L’Oreille est toujours étonnée du fait que cette insulte soit encore pratiquée de nos jours. Ce serait le cas dans le monde du sport.

L’exemple le plus récent vient du football canadien. Un joueur (anglophone) des Alouettes de Montréal aurait traité de «frog» un joueur (francophone) des Rough Riders de Regina (la Presse, 25 octobre 2012, cahier Sports, p. 5).

En 2012 ?

25 octobre

La philosophie ne connaît pas de limites. La preuve ? L’«apiphilosophie» («happy philosophie» ?) vient de naître.

De quoi s’agit-il ? Pour un dentiste de la clinique Groupe Api, «la plus importante de Laval et l’une des plus importantes au Québec», il suffit d’être «à l’écoute» de ses clients (la Presse, 25 octobre 2012, dossier publicitaire «Santé dentaire»).

Voilà une doctrine facile à respecter, non ?

26 octobre

Scène de la vie radiophonique

«“S’emmieuter” a dit RHR à #CBMLM “Voyons, je dis même plus ça, moi” MlleCadette» (@PimpetteDunoyer).

N’oublions pas cependant qu’il existe un cas où s’emmieuter est acceptable : quand il est utilisé avec rempirer. Exemple : Les choses vont rempirer avant de s’emmieuter.

Métapoutine d’or

Pour paraphraser Alexandre Vialatte — qui, lui, parlait de la femme —, on pourrait dire du sophisme qu’il «remonte à la plus haute Antiquité». Il doit bien être aussi vieux que la parole.

Il connaît cependant depuis quelque temps une belle carrière québécoise. Tout un chacun parle aujourd’hui de lui.

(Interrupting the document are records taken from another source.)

-- ==== Sys2Proof/Machine/Flags.lean ====
section
/-! DEFINITION. The flag engine: 40_dispatch_alu R110-R118, the packed flag byte of 10_state R27, and the
condition function. -/

namespace Sys2Proof.Machine

/-- `popcount(v)` (R9). -/
def popcount (v : Byte) : Nat :=
  (List.range 8).countP v.getLsbD

/-- `zsp(v)` (R110): Z, S and P from an 8-bit value; CY and AC stay. -/
def zsp (v : Byte) (f : Flags) : Flags :=
  { f with z := decide (v = 0), s := v.getLsbD 7, p := decide (popcount v % 2 = 0) }

/-- What `add8` and `sub8` return (R11). -/
structure AluResult where
  result : Byte
  carry  : Bool
  aux    : Bool
  deriving DecidableEq, Repr

/-- `add8(a, b, c)` (R111): aux is the carry out of bit 3. -/
def add8 (a b : Byte) (c : Bool) : AluResult :=
  let t := a.toNat + b.toNat + c.toNat
  { result := BitVec.ofNat 8 t
    carry  := decide (t > 0xFF)
    aux    := decide ((a &&& 0x0F#8).toNat + (b &&& 0x0F#8).toNat + c.toNat > 0x0F) }

/-- `sub8(a, b, c)` (R112): carry is the borrow, aux the carry out of bit 3 of `a + ~b + (1 - c)`. -/
def sub8 (a b : Byte) (c : Bool) : AluResult :=
  let t := (a.toNat + 0x10000 - b.toNat - c.toNat) % 0x10000
  { result := BitVec.ofNat 8 t
    carry  := decide (t > 0xFF)
    aux    := decide ((a &&& 0x0F#8).toNat + (~~~b &&& 0x0F#8).toNat + (1 - c.toNat) > 0x0F) }

/-- What `add16` returns (R116). -/
structure Add16Result where
  result : Word
  carry  : Bool
  deriving DecidableEq, Repr

/-- `add16(a, b)` (R116). -/
def add16 (a b : Word) : Add16Result :=
  let t := a.toNat + b.toNat
  { result := BitVec.ofNat 16 t, carry := decide (t > 0xFFFF) }

/-- The arithmetic policy (R114): all five flags from an `add8` or `sub8` result. -/
def arithFlags (r : AluResult) (f : Flags) : Flags :=
  { zsp r.result f with cy := r.carry, ac := r.aux }

/-- The logic policy (R113): Z, S, P from the result, CY and AC cleared. -/
def logicFlags (v : Byte) (f : Flags) : Flags :=
  { zsp v f with cy := false, ac := false }

/-- The auxiliary carry of ANA and ANI (R113, `ANA_AC`). -/
def anaAux (m : AnaAC) (a v : Byte) : Bool :=
  match m with
  | .clear => false
  | .intel => (a ||| v).getLsbD 3

/-- The flags after ANA and ANI of accumulator `a` and operand `v` (R113). -/
def anaFlags (m : AnaAC) (a v : Byte) (f : Flags) : Flags :=
  { logicFlags (a &&& v) f with ac := anaAux m a v }

/-- The inc/dec policy after INR of `old` (R115); CY stays. -/
def inrFlags (old : Byte) (f : Flags) : Flags :=
  { zsp (old + 1) f with ac := decide (old &&& 0x0F#8 = 0x0F#8) }

/-- The inc/dec policy after DCR of `old` (R115); CY stays. -/
def dcrFlags (old : Byte) (f : Flags) : Flags :=
  { zsp (old - 1) f with ac := decide (old &&& 0x0F#8 ≠ 0) }

/-- `pack(flags)` (R27): `{PSW_PAD, AC, CY, P, S, Z}`. -/
def pack (pad : BitVec 3) (f : Flags) : Byte :=
  pad ++ BitVec.ofBool f.ac ++ BitVec.ofBool f.cy ++ BitVec.ofBool f.p ++ BitVec.ofBool f.s
    ++ BitVec.ofBool f.z

/-- `unpack(b)` (R27): bits 7:5 are ignored. -/
def unpack (b : Byte) : Flags where
  z  := b.getLsbD 0
  s  := b.getLsbD 1
  p  := b.getLsbD 2
  cy := b.getLsbD 3
  ac := b.getLsbD 4

/-- The eight conditions (R83). -/
inductive Cond where
  | nz | z | nc | c | po | pe | p | m
  deriving DecidableEq, Repr

/-- `cond(CCC)` (R118). -/
def Cond.holds (f : Flags) : Cond → Bool
  | .nz => !f.z
  | .z  => f.z
  | .nc => !f.cy
  | .c  => f.cy
  | .po => !f.p
  | .pe => f.p
  | .p  => !f.s
  | .m  => f.s

/-- The code of a condition in an opcode's bits 5:3 (R83). -/
def Cond.code : Cond → BitVec 3
  | .nz => 0b000
  | .z  => 0b001
  | .nc => 0b010
  | .c  => 0b011
  | .po => 0b100
  | .pe => 0b101
  | .p  => 0b110
  | .m  => 0b111

end Sys2Proof.Machine
end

Une raison de cette omniprésence est peut-être à chercher du côté des interventions radiophoniques du philosophe Normand Baillargeon. Au micro de l’émission Dessine-moi un dimanche, animée par Franco Nuovo sur les ondes de Radio-Canada, Baillargeon, de semaine en semaine, s’est mis à la chasse au sophisme dans l’actualité québécoise. Les autres collaborateurs de l’émission lui ont emboîté le pas, puis les auditeurs, qui se sont mis à lui envoyer leurs suggestions. Le meilleur sophisme présenté à l’émission valait à son auteur «La poutine d’or».

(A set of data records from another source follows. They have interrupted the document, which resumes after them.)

/-! ### A word stored -/

/-- The word read back where it was stored, high byte first: with sp there, a pop would take it. -/
theorem StoresWord.word_eq {a v : Word} (h : StoresWord a v s t) : t.readMem (a + 1) ++ t.readMem a = v :=
  StoresWord.popped (t := t.setSp a) h

theorem StoresWord.readMem_of_ne {a v x : Word} (h : StoresWord a v s t) (hlow : x ≠ a) (hhigh : x ≠ a + 1) :
    t.readMem x = s.readMem x := by
  rw [h, if_neg hlow, if_neg hhigh]

/-! ### The host's writes of memory (R355) -/

/-- A host write of memory changes memory at most. -/
theorem State.writeBytes_eq (s : State) (a : Word) (bytes : List Byte) :
    s.writeBytes a bytes = { s with mem := (s.writeBytes a bytes).mem } := by
  induction bytes generalizing s a with
  | nil => rfl
  | cons v rest ih => exact ih (s.writeMem a v) (a + 1)

/-- An address other than the first of a blob has the place before its own in the rest of the blob. -/
theorem Word.toNat_sub_eq_succ {a x : Word} (h : x ≠ a) : (x - a).toNat = (x - (a + 1)).toNat + 1 := by
  bv_omega

/-- A blob of at most 65536 bytes does not lie on itself: each address reads its own byte of it, or what it read. -/
theorem State.readMem_writeBytes {bytes : List Byte} (s : State) (a x : Word) (hlen : bytes.length ≤ 65536) :
    (s.writeBytes a bytes).readMem x = (bytes[(x - a).toNat]?).getD (s.readMem x) := by
  induction bytes generalizing s a with
  | nil => rfl
  | cons v rest ih =>
    rw [List.length_cons] at hlen
    rw [State.writeBytes, ih (s.writeMem a v) (a + 1) (by omega), State.readMem_writeMem]
    by_cases hx : x = a
    · subst hx
      have hlast : (x - (x + 1)).toNat = 65535 := by bv_omega
      have hpast : rest[(x - (x + 1)).toNat]? = none := List.getElem?_eq_none (by omega)
      rw [hpast, BitVec.sub_self, if_pos rfl]
      rfl
    · rw [if_neg hx, Word.toNat_sub_eq_succ hx, List.getElem?_cons_succ]

/-! ### What every schedule keeps (R332, R36) -/

theorem Steady.refl (s : State) : Steady s (.next s) := .intro id rfl rfl

theorem Steady.trans {r : Result} (h : Steady s (.next t)) (h' : Steady t r) : Steady s r := by
  obtain ⟨_, ⟨⟩, hform, hcfg, hfault⟩ := h
  obtain ⟨u, hu, hform', hcfg', hfault'⟩ := h'
  exact ⟨u, hu, hform' ∘ hform, hcfg'.trans hcfg, fun f hf => hfault' f (hfault f hf)⟩

theorem writeBytes_steady (a : Word) (bytes : List Byte) : Steady s (.next (s.writeBytes a bytes)) :=
  .intro (State.wf_writeBytes a bytes) (by rw [State.writeBytes_eq]) (by rw [State.writeBytes_eq])

theorem requestInterrupt_steady (h : requestInterrupt n s = .next t) : Steady s (.next t) := by
  obtain rfl | rfl := requestInterrupt_cases h
  · exact .refl t
  · exact .intro (State.wf_enterVector (BitVec.ofNat 3 n)) rfl rfl

theorem hostCall_steady {c : HostCall} (h : hostCall c s = .next t) : Steady s (.next t) := by
  cases c with
  | requestInterrupt n => exact requestInterrupt_steady h
  | setIn1 v | setIn2 v => cases h; exact .intro id rfl rfl
  | writeMem a bytes | loadRom a bytes => cases h; exact writeBytes_steady a bytes

theorem hostAction_steady {x : HostAction} (h : hostAction x s = .next t) : Steady s (.next t) := by
  cases x with
  | step => exact h ▸ step_steady
  | call c => exact hostCall_steady h

/-- A schedule that answers a next state ran its first action to a next state, and the rest from there. -/
theorem runSchedule_cons_iff {x : HostAction} {rest : List HostAction} :
    runSchedule (x :: rest) s = .next t ↔ ∃ u, hostAction x s = .next u ∧ runSchedule rest u = .next t := by
  rw [runSchedule]
  cases hostAction x s <;> simp

/-- A schedule that begins with a request runs on from the state the request answers (R346). -/
theorem runSchedule_request_cons (h : requestInterrupt n s = .next t) (rest : List HostAction) :
    runSchedule (.call (.requestInterrupt n) :: rest) s = runSchedule rest t := by
  rw [runSchedule, hostAction, hostCall, h]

«La poutine d’or» de Radio-Canada
Stéphane Leclair remettant «La poutine d’or» à Normand Baillargeon le 8 juillet 2012.

(L’Oreille tendue a souvent fréquenté le studio de Dessine-moi un dimanche. En deux tentatives, elle a remporté une «poutine d’or». Malheureusement, aucune photo ne l’atteste.)

Pourquoi s’arrêter en si bon chemin ?

Essayant de décrire l’argumentation de l’omnicommentateur Richard Martineau, le site mauvaiseherbe.ca crée le «multisophisme» et le «métasophisme». À quand, dès lors, «La métapoutine d’or» ?

 

[Double complément du 2 décembre 2012]

Vous n’aimez pas «omnicommentateur» ? Essayez «toutologue». Le mot est de Guillaume Lamy dans C’est faux ! 50 idées déconstruites par des spécialistes (Québec, Septentrion, 2012; cité dans le Devoir, 1er-2 décembre 2012, p. F7).